When the 30,000 member Willow Creek Community Church admits publicly that it is not meeting the needs of some of its long-term faithful, it merits the attention of those who enjoy their annual leadership and training conferences.

Frankly, I find their candor refreshing in a wider church culture that likes to pretend everything is just great in the Body of Christ.

After a rigorous survey of its members, WCCC staff identified some indications that challenged an assumption that new Christians were effective, enthusiastic evangelists. In fact, they found, the opposite was more likely; those who identified themselves as “Close to Christ” or “Christ-centered” were doing the heavy lifting for evangelism. Among those more developed members, enough rated themselves as “stalled” or “dissatisfied” with their spiritual growth to make staff return to prayer closets and staff conversations with greater urgency.
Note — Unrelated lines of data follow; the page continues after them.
-- ==== Sys2Proof/Certificates/Slice0/Obligations.lean ====
section
/-! DEFINITION. The statements for the provers, from the numbered rules of spec/. -/

open Sys2Proof Sys2Proof.Machine

/-! ### Encoding -/

/-- A few words written out from R94 to R102, one a family. -/
def Obligations.SampleWordsDecode : Prop :=
  decodeWord 0x00100093 = .ok (.addi 1 0 1) ∧
  decodeWord 0x402081B3 = .ok (.sub 3 1 2) ∧
  decodeWord 0x0040D103 = .ok (.lhu 2 1 4) ∧
  decodeWord 0xFE20AE23 = .ok (.sw 2 1 (-4)) ∧
  decodeWord 0xFF9FF0EF = .ok (.jal 1 (-8)) ∧
  decodeWord 0xFE731CE3 = .ok (.bne 6 7 (-8)) ∧
  decodeWord 0x3407F273 = .ok (.csrrci 4 0x340 15) ∧
  decodeWord 0x0FF0000F = .ok .fence ∧
  decodeWord 0x00100073 = .ok .ebreak

/-- Decoding the bytes of an encoded well-formed instruction gives it back, every operand at every value, and
leaves the bytes after it. -/
def Obligations.DecodeOfEncodedBytes : Prop :=
  ∀ (i : Instr) (rest : List Byte), i.wf = true →
    decodeWord (encode i) = .ok i ∧ decode (encodeBytes i ++ rest) = .ok (i, rest)

/-- A word that decodes is the encoding of what it decodes to, except that the fences ignore the rest of the word;
what it decodes to is well-formed. -/
def Obligations.EncodeOfDecodedWord : Prop :=
  ∀ (w : Word) (i : Instr), decodeWord w = .ok i →
    i.wf = true ∧ (i ≠ .fence → i ≠ .fenceI → encode i = w)

/-- The two-level decoder and the match and mask values of R95 to R102 give the same instruction for every word. -/
def Obligations.DecodeAgreesWithTheMatchAndMaskTable : Prop :=
  ∀ w : Word,
    (∀ i, decodeWord w = .ok i → w &&& (tableRow i).mask = (tableRow i).bits) ∧
    (∀ i, w &&& (tableRow i).mask = (tableRow i).bits →
      ∃ j, decodeWord w = .ok j ∧ j.mnemonic = i.mnemonic)

/-- R103: a word that is in no row of the table is IllegalInstruction, and only such a word. -/
def Obligations.WordOutsideTheTableIsIllegal : Prop :=
  ∀ w : Word, decodeWord w = .error (.illegalInstruction w) ↔
    ∀ i, w &&& (tableRow i).mask ≠ (tableRow i).bits

/-- R101: for the fences every bit but opcode and funct3 is ignored (the spec's decision D7). -/
def Obligations.FenceFieldsAreIgnored : Prop :=
  ∀ w : Word,
    (w &&& 0x0000707F = 0x0000000F → decodeWord w = .ok .fence) ∧
    (w &&& 0x0000707F = 0x0000100F → decodeWord w = .ok .fenceI)

/-- R102, R232: ECALL and EBREAK are exactly their words, and every other word with opcode 0x73 and funct3 000,
or with funct3 100, is illegal (the exact words are the spec's decision D6). -/
def Obligations.EnvironmentWordsAreExact : Prop :=
  ∀ w : Word,
    (decodeWord w = .ok .ecall ↔ w = 0x00000073) ∧
    (decodeWord w = .ok .ebreak ↔ w = 0x00100073) ∧
    (w &&& 0x0000707F = 0x00000073 → w ≠ 0x00000073 → w ≠ 0x00100073 →
      decodeWord w = .error (.illegalInstruction w)) ∧
    (w &&& 0x0000707F = 0x00004073 → decodeWord w = .error (.illegalInstruction w))

/-- R84 (with R10) and R87: the I immediate is `word[31:20]` with bit 11 copied to bits 31 to 12, -2048 to 2047; the
U immediate is the word with its low 12 bits 0. -/
def Obligations.IAndUImmediatesOfAWord : Prop :=
  ∀ w : Word,
    immIField w = w.extractLsb 31 20 ∧
    imm12 (immIField w) = (if (immIField w).getLsbD 11 then (immIField w).zeroExtend 32 ||| 0xFFFFF000
      else (immIField w).zeroExtend 32) ∧
    -2048 ≤ (imm12 (immIField w)).toInt ∧ (imm12 (immIField w)).toInt ≤ 2047 ∧
    immU (immUField w) = w &&& 0xFFFFF000
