-- ==== Sys2Proof/Laws/State.lean ====
section
/-! SUPPORT. One lemma for each field under each update of the state, and what a register or CSR read gives
after each update, so that no later proof unfolds a record update. -/

namespace Sys2Proof.Machine

variable (s : State)

/-! ### writeReg -/

@[simp] theorem State.writeReg_pc (r : RegNum) (v : Word) : (s.writeReg r v).pc = s.pc := by
  unfold State.writeReg; split <;> rfl
@[simp] theorem State.writeReg_csr (r : RegNum) (v : Word) : (s.writeReg r v).csr = s.csr := by
  unfold State.writeReg; split <;> rfl
@[simp] theorem State.writeReg_mem (r : RegNum) (v : Word) : (s.writeReg r v).mem = s.mem := by
  unfold State.writeReg; split <;> rfl
@[simp] theorem State.writeReg_status (r : RegNum) (v : Word) : (s.writeReg r v).status = s.status := by
  unfold State.writeReg; split <;> rfl
@[simp] theorem State.writeReg_signal (r : RegNum) (v : Word) : (s.writeReg r v).signal = s.signal := by
  unfold State.writeReg; split <;> rfl

/-! ### writeCsr -/

@[simp] theorem State.writeCsr_x (a : CsrNum) (v : Word) : (s.writeCsr a v).x = s.x := rfl
@[simp] theorem State.writeCsr_pc (a : CsrNum) (v : Word) : (s.writeCsr a v).pc = s.pc := rfl
@[simp] theorem State.writeCsr_mem (a : CsrNum) (v : Word) : (s.writeCsr a v).mem = s.mem := rfl
@[simp] theorem State.writeCsr_status (a : CsrNum) (v : Word) : (s.writeCsr a v).status = s.status := rfl
@[simp] theorem State.writeCsr_signal (a : CsrNum) (v : Word) : (s.writeCsr a v).signal = s.signal := rfl
@[simp] theorem State.readReg_writeCsr (a : CsrNum) (v : Word) (r : RegNum) :
    (s.writeCsr a v).readReg r = s.readReg r := rfl

/-! ### withMem -/

@[simp] theorem State.withMem_x (m : Memory) : (s.withMem m).x = s.x := rfl
@[simp] theorem State.withMem_pc (m : Memory) : (s.withMem m).pc = s.pc := rfl
@[simp] theorem State.withMem_csr (m : Memory) : (s.withMem m).csr = s.csr := rfl
@[simp] theorem State.withMem_mem (m : Memory) : (s.withMem m).mem = m := rfl
@[simp] theorem State.withMem_status (m : Memory) : (s.withMem m).status = s.status := rfl
@[simp] theorem State.withMem_signal (m : Memory) : (s.withMem m).signal = s.signal := rfl
@[simp] theorem State.readReg_withMem (m : Memory) (r : RegNum) : (s.withMem m).readReg r = s.readReg r := rfl
@[simp] theorem State.readCsr_withMem (m : Memory) (a : CsrNum) : (s.withMem m).readCsr a = s.readCsr a := rfl

/-! ### retireWith and retire -/

@[simp] theorem State.retireWith_x (n : Word) (g : Option EnvSignal) : (s.retireWith n g).x = s.x := rfl
@[simp] theorem State.retireWith_pc (n : Word) (g : Option EnvSignal) : (s.retireWith n g).pc = n := rfl
@[simp] theorem State.retireWith_csr (n : Word) (g : Option EnvSignal) : (s.retireWith n g).csr = s.csr := rfl
@[simp] theorem State.retireWith_mem (n : Word) (g : Option EnvSignal) : (s.retireWith n g).mem = s.mem := rfl
@[simp] theorem State.retireWith_status (n : Word) (g : Option EnvSignal) :
    (s.retireWith n g).status = s.status := rfl
@[simp] theorem State.retireWith_signal (n : Word) (g : Option EnvSignal) : (s.retireWith n g).signal = g := rfl
@[simp] theorem State.readReg_retireWith (n : Word) (g : Option EnvSignal) (r : RegNum) :
    (s.retireWith n g).readReg r = s.readReg r := rfl
@[simp] theorem State.readCsr_retireWith (n : Word) (g : Option EnvSignal) (a : CsrNum) :
    (s.retireWith n g).readCsr a = s.readCsr a := rfl

@[simp] theorem State.retire_x (n : Word) : (s.retire n).x = s.x := rfl
@[simp] theorem State.retire_pc (n : Word) : (s.retire n).pc = n := rfl
@[simp] theorem State.retire_csr (n : Word) : (s.retire n).csr = s.csr := rfl
@[simp] theorem State.retire_mem (n : Word) : (s.retire n).mem = s.mem := rfl
@[simp] theorem State.retire_status (n : Word) : (s.retire n).status = s.status := rfl
@[simp] theorem State.retire_signal (n : Word) : (s.retire n).signal = none := rfl
@[simp] theorem State.readReg_retire (n : Word) (r : RegNum) : (s.retire n).readReg r = s.readReg r := rfl
@[simp] theorem State.readCsr_retire (n : Word) (a : CsrNum) : (s.retire n).readCsr a = s.readCsr a := rfl

/-! ### halt -/

@[simp] theorem State.halt_x (c : Condition) : (s.halt c).x = s.x := rfl
@[simp] theorem State.halt_pc (c : Condition) : (s.halt c).pc = s.pc := rfl
@[simp] theorem State.halt_csr (c : Condition) : (s.halt c).csr = s.csr := rfl
@[simp] theorem State.halt_mem (c : Condition) : (s.halt c).mem = s.mem := rfl
@[simp] theorem State.halt_status (c : Condition) : (s.halt c).status = .fatal (s.fatalRecord c) := rfl
@[simp] theorem State.halt_signal (c : Condition) : (s.halt c).signal = s.signal := rfl
@[simp] theorem State.readReg_halt (c : Condition) (r : RegNum) : (s.halt c).readReg r = s.readReg r := rfl
@[simp] theorem State.readCsr_halt (c : Condition) (a : CsrNum) : (s.halt c).readCsr a = s.readCsr a := rfl
@[simp] theorem State.fatalRecord_condition (c : Condition) : (s.fatalRecord c).condition = c := rfl
@[simp] theorem State.fatalRecord_pc (c : Condition) : (s.fatalRecord c).pc = s.pc := rfl
@[simp] theorem State.fatalRecord_word (c : Condition) : (s.fatalRecord c).word = s.fetchedWord := rfl

/-! ### The register file (R21, R22) -/

@[simp] theorem State.readReg_zero : s.readReg 0#5 = 0#32 := by simp [State.readReg]

/-- A register read after a register write. -/
theorem State.readReg_writeReg (r q : RegNum) (v : Word) :
    (s.writeReg r v).readReg q = if q = r ∧ r ≠ 0 then v else s.readReg q := by
  by_cases hr : r = 0
  · rw [if_neg (fun h => h.2 hr), State.writeReg, if_pos hr]
  · by_cases hq : q = 0
    · rw [if_neg (fun h : q = r ∧ r ≠ 0 => hr (h.1 ▸ hq)), hq]; simp
    · have hr' : r.toNat ≠ 0 := fun h => hr (BitVec.eq_of_toNat_eq h)
      have hq' : q.toNat ≠ 0 := fun h => hq (BitVec.eq_of_toNat_eq h)
      have hset : (s.writeReg r v).readReg q = if r.toNat - 1 = q.toNat - 1 then v else s.readReg q := by
        simp only [State.writeReg, State.readReg, hr, hq, if_false, Vector.getElem_set]
      rw [hset]
      by_cases hqr : q = r
      · rw [if_pos (by rw [hqr]), if_pos ⟨hqr, hr⟩]
      · have : q.toNat ≠ r.toNat := fun h => hqr (BitVec.eq_of_toNat_eq h)
        rw [if_neg (by omega), if_neg (fun h => hqr h.1)]

@[simp] theorem State.readCsr_writeReg (r : RegNum) (v : Word) (a : CsrNum) :
    (s.writeReg r v).readCsr a = s.readCsr a := by simp [State.readCsr]

end Sys2Proof.Machine
end

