/-- Settles O41: a bad fetch, an illegal word and a condition of the instruction each halt the machine; otherwise the
result is the signal of the instruction that retired. -/
theorem everyStepHasOneOfTheFourResults : Obligations.EveryStepHasOneOfTheFourResults := by
  intro s hs
  rcases step_cases s with ⟨record, hfatal, -⟩ | ⟨-, -, h⟩ | ⟨-, -, -, -, h⟩ | ⟨i, -, -, -, hi, h⟩
  · cases hs.symm.trans hfatal
  · exact ⟨_, h, rfl⟩
  · exact ⟨_, h, rfl⟩
  · obtain ⟨t, ht, hends⟩ := exec_ends i s
    refine ⟨t, h.trans ht, ?_⟩
    rcases hends.halts_or_retires with ⟨c, rfl⟩ | ⟨hstatus, hsignal⟩
    · rfl
    have hrun := hstatus.trans hs
    obtain ⟨hnone, hcall, hbreak⟩ := State.stepResult_of_running hrun
    cases i with
    | ecall => rw [hcall hsignal]; exact ⟨hrun, hi, ht⟩
    | ebreak => rw [hbreak hsignal]; exact ⟨hrun, hi, ht⟩
    | _ => rw [hnone hsignal]; exact ⟨hrun, _, hi, nofun, nofun, ht⟩

/-! ### Which instruction raises which condition (R242) -/

/-- Settles O43: of the ways of `Ends` only a stopped access and a stopped transfer are Fatal, and a byte access is
never misaligned. -/
theorem conditionsComeOnlyFromTheirInstructions : Obligations.ConditionsComeOnlyFromTheirInstructions := by
  intro s t i record hs hi hstep hfatal
  cases ends_of_step hs hi hstep with
  | accessStops w ea c ha hc hg hw =>
    obtain rfl := Status.fatal.inj hfatal
    rcases accessCondition_eq_some.mp hc with ⟨hmis, rfl⟩ | ⟨-, hout, rfl⟩
    · have hbyte : w ≠ .byte := by rintro rfl; exact hmis (mod_byte_bytes _)
      exact ⟨hw.resolve_left hbyte, w, ha, hmis⟩
    · exact ⟨hg, w, ha, hout⟩
  | transferStops target ht hg =>
    obtain rfl := Status.fatal.inj hfatal
    exact ⟨hg, ht⟩
  | writesBack | jumps | branches | fallsThrough | stores | modifiesCsr | signals => simp [hs] at hfatal

/-! ### The retire observer (R262) -/

/-- A fetched word that decodes is the instruction the step executes (R240). -/
theorem State.fetchDecode_of_fetchedWord {s : State} {w : Word} {i : Instr} (hw : s.fetchedWord = some w)
    (hi : decodeWord w = .ok i) : s.fetchDecode = .ok i := by
  rcases fetch_cases s.pc s.mem with ⟨hout, -⟩ | ⟨hin, hf⟩
  · cases (State.fetchedWord_of_lt hout).symm.trans hw
  · obtain rfl := Option.some.inj ((State.fetchedWord_of_le hin).symm.trans hw)
    simp only [State.fetchDecode, hf, hi]

/-- The observer's line for a step that executes an instruction. -/
theorem retireLine_of_step {s t : State} {w : Word} {i : Instr} (hw : s.fetchedWord = some w)
    (hi : decodeWord w = .ok i) (hstep : step s = .next t) :
    retireLine s =
      if t.status = .running then some { pc := s.pc, word := w, mnemonic := i.mnemonic } else none := by
  simp only [retireLine, hstep, hw, State.fetchDecode_of_fetchedWord hw hi]

/-- Settles O57, by the observer's line for a step, which is there exactly when the step stays Running. -/
theorem observerSeesRetiredInstructions : Obligations.ObserverSeesRetiredInstructions := by
  intro s t w i hw hi hstep
  rw [retireLine_of_step hw hi hstep]
  exact ⟨fun hrun => if_pos hrun, fun record hfatal => if_neg (by simp [hfatal])⟩

end Sys2Proof.Machine

/-! ## The run protocol (spec/70_reset_and_hazards.md)

One turn of the harness's loop, read off the step that it takes, and the turn that ends the run. -/

namespace Sys2Proof.Machine

/-! ### One turn of the loop (R288) -/

/-- After a step that retires, the word fetched before it decides whether the run ends. -/
theorem runProtocol_succ_of_running {s t : State} (fuel : Nat) (hstep : step s = .next t)
    (hrun : t.status = .running) :
    runProtocol (fuel + 1) s =
      if s.fetchedWord = some ecallWord then (if t.readReg 10 = 0 then .pass t else .fail t)
      else runProtocol fuel t := by
  simp only [runProtocol, hstep, hrun]

/-! ### The terminating step (R230, R289) -/

theorem decodeWord_ecallWord : decodeWord ecallWord = .ok .ecall := by decide

theorem exec_ecall (s : State) : exec .ecall s = .next (s.retireWith s.nextPc (some .envCall)) := rfl

theorem step_of_ecallWord {s : State} (hs : s.status = .running) (hw : s.fetchedWord = some ecallWord) :
    step s = .next (s.retireWith s.nextPc (some .envCall)) :=
  (step_eq_exec hs (State.fetchDecode_of_fetchedWord hw decodeWord_ecallWord)).trans (exec_ecall s)

/-- Settles O55: the step of the ECALL word retires with every register as it was, so the loop's test of `x[10]` after
the step is the test of `x[10]` at the fetch. -/
theorem ecallWordEndsTheRun : Obligations.EcallWordEndsTheRun := by
  intro s fuel hs (hw : s.fetchedWord = some ecallWord)
  have hstep := step_of_ecallWord hs hw
  have hrun : (s.retireWith s.nextPc (some .envCall)).status = .running := hs
  obtain ⟨-, hcall, -⟩ := State.stepResult_of_running hrun
  refine ⟨_, hstep, hcall rfl, ?_⟩
  rw [runProtocol_succ_of_running fuel hstep hrun, if_pos hw, State.readReg_retireWith]

end Sys2Proof.Machine

/-! ## Encoding and decoding are inverse (spec/30_encoding.md R81 to R103)

The encoder's word has the fields the dispatch reads, so decoding it finds the instruction and its operands; and at
every leaf of the dispatch the tested and the copied fields together are the whole word, so encoding gives it back. -/

namespace Sys2Proof

/-! ### The decoder on an encoded instruction -/

/-- By format: the dispatch reads opcode, funct3 and funct7 back, then the operand fields. -/
theorem decodeWord_encode {i : Instr} (h : i.wf = true) : decodeWord (encode i) = .ok i := by
  cases i
  case fence | fenceI | ecall | ebreak => rfl
  case lui | auipc => simp [encode, decodeWord]
  case jal => simp [encode, decodeWord, offsetJField_encodeJ h]
  case beq | bne | blt | bltu | bge | bgeu => simp [encode, decodeWord, decodeBranch, offsetBField_encodeB h]
  case sb | sh | sw => simp [encode, decodeWord, decodeStore]
  case add | sub | sll | slt | sltu | xor | srl | sra | or | and => simp [encode, decodeWord, decodeOp]
  case addi | slti | sltiu | xori | ori | andi | slli | srli | srai => simp [encode, decodeWord, decodeOpImm]
  case lb | lbu | lh | lhu | lw => simp [encode, decodeWord, decodeLoad]
  case jalr => simp [encode, decodeWord, decodeJalr]
  case csrrw | csrrs | csrrc | csrrwi | csrrsi | csrrci => simp [encode, decodeWord, decodeSystem]

/-- Settles O2: the decoder reads every field of the encoded word back, and a word's bytes decode as the word. -/
theorem decodeOfEncodedBytes : Obligations.DecodeOfEncodedBytes := by
  intro i rest hwf
  refine ⟨decodeWord_encode hwf, ?_⟩
  rw [encodeBytes, decode_bytesOfWord, decodeWord_encode hwf]
  rfl

/-! ### A word from its fields, some of them known -/

section
variable {w : Word} {op : BitVec 7} {f3 : BitVec 3}

theorem encodeR_eq_word {f7 : BitVec 7} (hop : opcode w = op) (hf7 : funct7 w = f7) (hf3 : funct3 w = f3) :
    encodeR f7 (rs2Field w) (rs1Field w) f3 (rdField w) op = w := by
  subst hop hf7 hf3
  exact encodeR_fields w

theorem encodeI_eq_word (hop : opcode w = op) (hf3 : funct3 w = f3) :
    encodeI (immIField w) (rs1Field w) f3 (rdField w) op = w := by
  subst hop hf3
  exact encodeI_fields w

theorem encodeS_eq_word (hop : opcode w = op) (hf3 : funct3 w = f3) :
    encodeS (immSField w) (rs2Field w) (rs1Field w) f3 op = w := by
  subst hop hf3
  exact encodeS_fields w

theorem encodeB_eq_word (hop : opcode w = op) (hf3 : funct3 w = f3) :
    encodeB (offsetBField w) (rs2Field w) (rs1Field w) f3 op = w := by
  subst hop hf3
  exact encodeB_fields w

theorem encodeU_eq_word (hop : opcode w = op) : encodeU (immUField w) (rdField w) op = w := by
  subst hop
  exact encodeU_fields w

theorem encodeJ_eq_word (hop : opcode w = op) : encodeJ (offsetJField w) (rdField w) op = w := by
  subst hop
  exact encodeJ_fields w

end

/-! ### The answers of the dispatch, encoded again -/

/-- An answer of the decoder from which the word can be had again: a well-formed instruction whose encoding is the
word, but for the fences, which forget the bits that R101 ignores. -/
inductive ReEncodes (w : Word) : Except DecodeReject Instr → Prop where
  | illegal : ReEncodes w (illegal w)
  | instr {i : Instr} (hwf : i.wf = true) (henc : encode i = w) : ReEncodes w (.ok i)
  | fence : ReEncodes w (.ok .fence)
  | fenceI : ReEncodes w (.ok .fenceI)

/-- A test of the dispatch. -/
theorem ReEncodes.ite {w : Word} {c : Prop} [Decidable c] {a b : Except DecodeReject Instr}
    (hthen : c → ReEncodes w a) (helse : ReEncodes w b) : ReEncodes w (if c then a else b) := by
  split
  · exact hthen ‹_›
  · exact helse

theorem reEncodes_decodeOp {w : Word} (hop : opcode w = 0x33) : ReEncodes w (decodeOp w) := by
  unfold decodeOp
  refine .ite (fun hf7 => ?_) (.ite (fun hf7 => ?_) .illegal)
  all_goals
    repeat refine .ite (fun hf3 => .instr rfl (encodeR_eq_word hop hf7 hf3)) ?_
    exact .illegal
Judging from conversations with folk in NW Area congregations, I suspect that we do a better job of protecting and feeding the flock than we do building up those recognized as true shepherds, evangelists, prophets, teachers, and apostles among our people. (Eph. 4:11-12)

We count too much on current structures and systems to sustain congregational life, and, sometimes we overlook what really gets results.

We Christians have nothing unique to offer if not Jesus. Our people can get excellent training from a variety of secular agencies to become more compassionate, brutally truthful, educated, enthusiastic, change agents. What universities, government agencies, and private firms are not specially called and formed to give is an awareness of God’s intention to reconcile the whole world as revealed through Jesus Christ. Has popular church culture produced more loyal consumers and producers of popular culture than disciples of Jesus? And if it has, what are we doing to make sure that those among us who strive to be “close to Christ” or even “Christ-centered” are being sufficiently supported to serve?

Saturday, May 17, 2008

Leadership Model of Ephesians 4:11-12

Have you noticed the switch from traditional spoke or solid wheel rims to five-spoke models made with super alloys? They provide needed strength while reducing the amount of material. They are engineered so that the minimum number of spokes provides the maximum strength needed to fulfill the function of the wheel – to facilitate motion.

Grind or torch off one or more of the new alloy spokes and the integrity of both the wheel and its usefulness is compromised (if not altogether destroyed). Only an idiot would do such a thing, right?

One can successfully argue that there are many models for congregational leadership in the Christian Testament. Most models call for teams of peer colleagues and one in particular was apparently a model Paul respected. Ephesians 4:11-12 refers to a five-spoke missional leadership wheel that included an apostle, a prophet, an evangelist, a shepherd, and a teacher.

Apostles are all about expanding the reach of the gospel.

Prophets advocate for God’s will to be known and carried out.

Evangelists look for potential disciples of Jesus and invite commitment.

Shepherds are all about the care and protection of local disciples.

Teachers make divine mystery more accessible and encourage wisdom.

Together, they make a formidable, balanced team. The current North American Protestant congregation in the rural Midwest, however, tends to favor a model which asks of its hireling clergy a balance of all five gifts. Larger churches are expected to have a staff with all five gifts. Many congregations have sawn off evangelism and prophecy and most apostolic work in favor of more self-serving teaching and shepherding.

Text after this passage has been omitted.